Amyloid and tau proteins are the most dangerous chemicals that negatively affect brain processes if they build up. The accumulation of waste substances in the brain, such as Amyloid and tau proteins, negatively affects brain processes. If they build up, it may lead to the onset of Alzheimer’s disease and other neurological disorders.

Sleeping and posture

During sleep, lymphatic clearance most efficiently removes chemical waste from the brain. “The analysis showed us consistently that glymphatic transport was most efficient in the lateral position when compared to the supine or prone positions,” said Dr. Benveniste.

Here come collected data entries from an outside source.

/-- A command with an op value that `decode` rejects raises UNASSIGNED_OP with the op value (R94). -/
theorem step_of_decode_error {s : State} {c : Cmd} {rest : List HostEvent} (hin : s.input = .command c :: rest)
    (hd : decode c = .error (.unassignedOp c.op)) :
    step s = .next (({ s with input := rest } : State).raise ⟨.unassignedOp, c.op.toNat, 0⟩) := by
  rw [step_of_event hin]
  simp only [stepEvent, hd, decodeExc]

/-- What the exception of R94 writes: an op value is recorded as it is. -/
theorem raise_unassignedOp (s : State) (op : Byte) :
    s.raise ⟨.unassignedOp, op.toNat, 0⟩ =
      { s with status := statusWord true 0x01#8 4#3, erra := BitVec.ofNat 64 op.toNat, errb := 0#64, res := .none } := by
  have hop : op.toNat < 2 ^ 64 := op.isLt.trans (by decide)
  unfold State.raise
  rw [recInfo_of_lt hop]
  rfl

/-! ## The operand type check -/

theorem withTagOperand_of_ne {want : Scheme} {t : TagValue} (h : t.scheme ≠ want) (op : Byte) (run : State → State)
    (s : State) : withTagOperand want op t run s = s.raise ⟨.operandType, op.toNat, 0⟩ := if_neg h

/-- A command with a tag operand of another constructor raises OPERAND_TYPE with its own op value, and nothing else of
it is done (R95). -/
theorem exec_of_scheme_ne {i : Instr} {want : Scheme} {t : TagValue} (hi : i.tagOperand = some (want, t))
    (h : t.scheme ≠ want) (s : State) : exec i s = .next (s.raise ⟨.operandType, (encode i).op.toNat, 0⟩) := by
  cases i with
  | sgtin96Encode _ | sgtin96ToUri _ | sgtin96ToId _ | sgtin198Encode _ | sgtin198ToUri _ | sgtin198ToId _
  | sscc96Encode _ | sscc96ToUri _ | sscc96ToId _ =>
    cases hi
    exact congrArg Host.Outcome.next (withTagOperand_of_ne h _ _ s)
  | _ => cases hi

theorem AgreesButScratch.refl (s : State) : AgreesButScratch s s := rfl

/-! ## The obligations -/

/-- Settles O1. -/
theorem decodeAndEncodeAgree : Obligations.DecodeAndEncodeAgree := ⟨decode_encode, decode_eq_ok_iff⟩

/-- Settles O2: the ranges of R94 are the op values without a format, which are those `decode` rejects. -/
theorem unassignedOpsRaiseIllegalCommand : Obligations.UnassignedOpsRaiseIllegalCommand := by
  have hrejected (c : Cmd) : UnassignedRange c.op.toNat ↔ decode c = .error (.unassignedOp c.op) :=
    (opFormat_eq_none_iff c.op).symm.trans (decode_eq_error_iff c).symm
  refine ⟨hrejected, fun c s rest hillegal hin => ?_⟩
  rw [step_of_decode_error hin ((hrejected c).mp hillegal), raise_unassignedOp]

/-- Settles O3: each record is evaluated. -/
theorem wordsOfEveryFamilyDecode : Obligations.WordsOfEveryFamilyDecode := ⟨rfl, rfl, rfl, rfl, rfl, rfl, rfl⟩

/-- Settles O55: each command of the list takes the operand `t` and requires the scheme the list names. -/
theorem wrongOperandTypeIsRejected : Obligations.WrongOperandTypeIsRejected := by
  intro t s x hx hne
  have hlist : x.1.tagOperand = some (x.2.1, t) ∧ (encode x.1).op.toNat = x.2.2 := by
    simp only [List.mem_cons, List.not_mem_nil, or_false] at hx
    rcases hx with rfl | rfl | rfl | rfl | rfl | rfl | rfl | rfl | rfl <;> exact ⟨rfl, rfl⟩
  obtain ⟨htag, hop⟩ := hlist
  exact ⟨_, exec_of_scheme_ne htag hne s, hop ▸ .refl _⟩

end Sys2Proof.Machine

/-! # Proofs of the family 40_bitbuffer: the BitBuffer commands

Each command's cases are said once, as an equation of `exec`; the obligations read the bits of the buffer or the
characters of the text position by position. -/

namespace Sys2Proof.Machine

/-! ## Capacity -/

theorem withinCapacity_eq_true_iff (cfg : Config) (n : Nat) :
    withinCapacity cfg n = true ↔ ∀ m, cfg.bbMaxBits = some m → n ≤ m := by
  unfold withinCapacity
  cases cfg.bbMaxBits <;> simp

theorem withinCapacity_eq_false_of_lt {cfg : Config} {m n : Nat} (hm : cfg.bbMaxBits = some m) (h : m < n) :
    withinCapacity cfg n = false := by
  simp [withinCapacity, hm, h]

theorem capacityInfo_eq_getD (cfg : Config) : capacityInfo cfg = cfg.bbMaxBits.getD (2 ^ 64) := by
  unfold capacityInfo
  cases cfg.bbMaxBits <;> rfl

theorem capacityInfo_of_some {cfg : Config} {m : Nat} (hm : cfg.bbMaxBits = some m) : capacityInfo cfg = m := by
  rw [capacityInfo_eq_getD, hm, Option.getD_some]

/-! ## Hex text, character by character -/

/-- The scan stops at the first character that is no hex digit, whatever follows it (R143). -/
theorem firstNonHex_append_cons {good : Str} {c : Nat} (hgood : ∀ d ∈ good, isHex d = true) (hc : isHex c = false)
    (k : Nat) (rest : Str) : firstNonHex k (good ++ c :: rest) = some (k + good.length, c) := by
  induction good generalizing k with
  | nil => simp [firstNonHex, hc]
  | cons d ds ih =>
    obtain ⟨hd, hds⟩ := List.forall_mem_cons.mp hgood
    simp only [List.cons_append, firstNonHex, hd, if_true, ih hds, List.length_cons]
    congr 2
    omega

/-- Position 4k + j of the bits of a text is bit 3 − j of character k (R143). -/
theorem hexBits_getElem? {text : Str} {k j c : Nat} (hk : text[k]? = some c) (hj : j < 4) :
    (hexBits text)[4 * k + j]? = some ((hexval c).testBit (3 - j)) := by
  induction text generalizing k with
  | nil => simp at hk
  | cons d ds ih =>
    cases k with
    | zero =>
      obtain rfl : d = c := by simpa using hk
      rw [hexBits, List.getElem?_append_left (by simp; omega), natToBits_getElem? _ _ _ (by omega)]
      congr 2
      omega
    | succ k =>
      rw [hexBits, List.getElem?_append_right (by simp; omega), natToBits_length,
        show 4 * (k + 1) + j - 4 = 4 * k + j by omega]
      exact ih (by simpa using hk)

/-- Nibble `k` of a run of bits that goes on with zeros (R146). -/
def nibbleAt (bits : List Bool) (k : Nat) : Nat :=
  8 * (bits.getD (4 * k) false).toNat + 4 * (bits.getD (4 * k + 1) false).toNat +
    2 * (bits.getD (4 * k + 2) false).toNat + (bits.getD (4 * k + 3) false).toNat

theorem nibblesToHex_getElem? {bits : List Bool} {k : Nat} (h : 4 * k + 3 < bits.length) :
    (nibblesToHex bits)[k]? = some (hexchar (nibbleAt bits k)) := by
  fun_induction nibblesToHex bits generalizing k with
  | case1 b0 b1 b2 b3 rest ih =>
    cases k with
    | zero => rfl
    | succ k =>
      rw [List.getElem?_cons_succ, ih (by simp only [List.length_cons] at h; omega)]
      rfl
  | case2 bits hshort =>
    match bits, hshort with
    | b0 :: b1 :: b2 :: b3 :: rest, hshort => exact absurd rfl (hshort b0 b1 b2 b3 rest)
    | [], _ | [_], _ | [_, _], _ | [_, _, _], _ => simp at h

theorem getD_append_replicate_false (bits : List Bool) (p a : Nat) :
    (bits ++ List.replicate p false).getD a false = bits.getD a false := by
  simp only [List.getD_eq_getElem?_getD, List.getElem?_append, List.getElem?_replicate]
  split_ifs with h1 h2
  · rfl
  all_goals simp [List.getElem?_eq_none (Nat.le_of_not_lt h1)]

theorem nibbleAt_append_replicate_false (bits : List Bool) (p k : Nat) :
    nibbleAt (bits ++ List.replicate p false) k = nibbleAt bits k := by
  simp only [nibbleAt, getD_append_replicate_false]

/-- Character `k` of the hex text of a buffer (R146). -/
theorem hexText_getElem? {bits : List Bool} {k : Nat} (h : k < (hexText bits).length) :
    (hexText bits)[k]? = some (hexchar (nibbleAt bits k)) := by
  have hwhole := hexPadding_spec bits.length
  rw [hexText_length] at h
  rw [hexText, nibblesToHex_getElem?, nibbleAt_append_replicate_false]
  rw [List.length_append, List.length_replicate]
  omega

/-- The hex text of a text's bits is the text in upper case, where it needs no padding (R155). -/
theorem hexText_hexBits {text : Str} (hhex : ∀ c ∈ text, isHex c = true) (hlen : text.length % 4 = 0) :
    hexText (hexBits text) = text.map upperHex := by
  have hpad : hexPadding (hexBits text).length = 0 := by
    rw [hexBits_length]; unfold hexPadding; omega
  rw [hexText_eq_iff hhex, hpad, List.replicate_zero, List.append_nil]

/-- The bits of a buffer's hex text begin with the buffer (R155). -/
theorem hexBits_hexText_getElem? {bits : List Bool} {a : Nat} (h : a < bits.length) :
    (hexBits (hexText bits))[a]? = bits[a]? := by
  rw [hexBits_hexText, List.getElem?_append_left h]

/-- Behind the buffer the bits of its hex text are zeros (R155). -/
theorem hexBits_hexText_getElem?_padding {bits : List Bool} {a : Nat} (h : bits.length ≤ a)
    (hend : a < (hexBits (hexText bits)).length) : (hexBits (hexText bits))[a]? = some false := by
  rw [hexBits_hexText] at hend ⊢
  rw [List.length_append, List.length_replicate] at hend
  rw [List.getElem?_append_right h, List.getElem?_replicate_of_lt (Nat.sub_lt_left_of_lt_add h hend)]

/-! ## BB.ALLOC, BB.FROM_HEX and BB.TO_HEX -/

theorem exec_bbAlloc_of_neg {n : Int} (h : n < 0) (s : State) :
    exec (.bbAlloc n) s = .next (s.raise ⟨.bitCount, 0, capacityInfo s.cfg⟩) :=
  congrArg Host.Outcome.next (if_pos h)

theorem exec_bbAlloc_natCast (n : Nat) (s : State) :
    exec (.bbAlloc n) s = .next (if withinCapacity s.cfg n = false then s.raise ⟨.capacity, n, capacityInfo s.cfg⟩
      else committed (List.replicate n false) s) :=
  congrArg Host.Outcome.next (if_neg (by omega))

theorem exec_bbFromHex_of_nonHex {text : Str} {k c : Nat} (h : firstNonHex 0 text = some (k, c)) (s : State) :
    exec (.bbFromHex text) s = .next (s.raise ⟨.hexChar, k, c⟩) := by
  simp only [exec, execBbFromHex, h]

theorem exec_bbFromHex_of_hex {text : Str} (h : ∀ c ∈ text, isHex c = true) (s : State) :
    exec (.bbFromHex text) s = .next (if withinCapacity s.cfg (4 * text.length) = false then
      s.raise ⟨.capacity, 4 * text.length, capacityInfo s.cfg⟩ else committed (hexBits text) s) := by
  simp only [exec, execBbFromHex, (firstNonHex_none 0 text).mpr h]
  rfl

/-- BB.FROM_HEX of a hex text within the capacity makes the buffer of its bits (R143). -/
theorem exec_bbFromHex_succeeds {text : Str} {s : State} (h : ∀ c ∈ text, isHex c = true)
    (hcap : ∀ m, s.cfg.bbMaxBits = some m → 4 * text.length ≤ m) :
    exec (.bbFromHex text) s = .next (committed (hexBits text) s) := by
  rw [exec_bbFromHex_of_hex h, (withinCapacity_eq_true_iff ..).mpr hcap, if_neg (by decide)]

“It is interesting that the lateral sleep position is already the most popular in human and most animals — even in the wild — and it appears that we have adapted the lateral sleep position to most efficiently clear our brain of the metabolic waste products that built up while we are awake,” says Dr. Maiken Nedergaard.

“The study, therefore, adds further support to the concept that sleep subserves a distinct biological function of sleep and that is to ‘clean up’ the mess that accumulates while we are awake.

“Many types of dementia are linked to sleep disturbances, including difficulties in falling asleep. It is increasingly acknowledged that these sleep disturbances may accelerate memory loss in Alzheimer’s disease. Our finding brings new insight into this topic by showing it is also important what position you sleep in,” she explained.

Study author David Wright wrote, “The reasons for this are not yet fully understood, but possibly relates to the effects of gravity, compression and stretching of tissue.”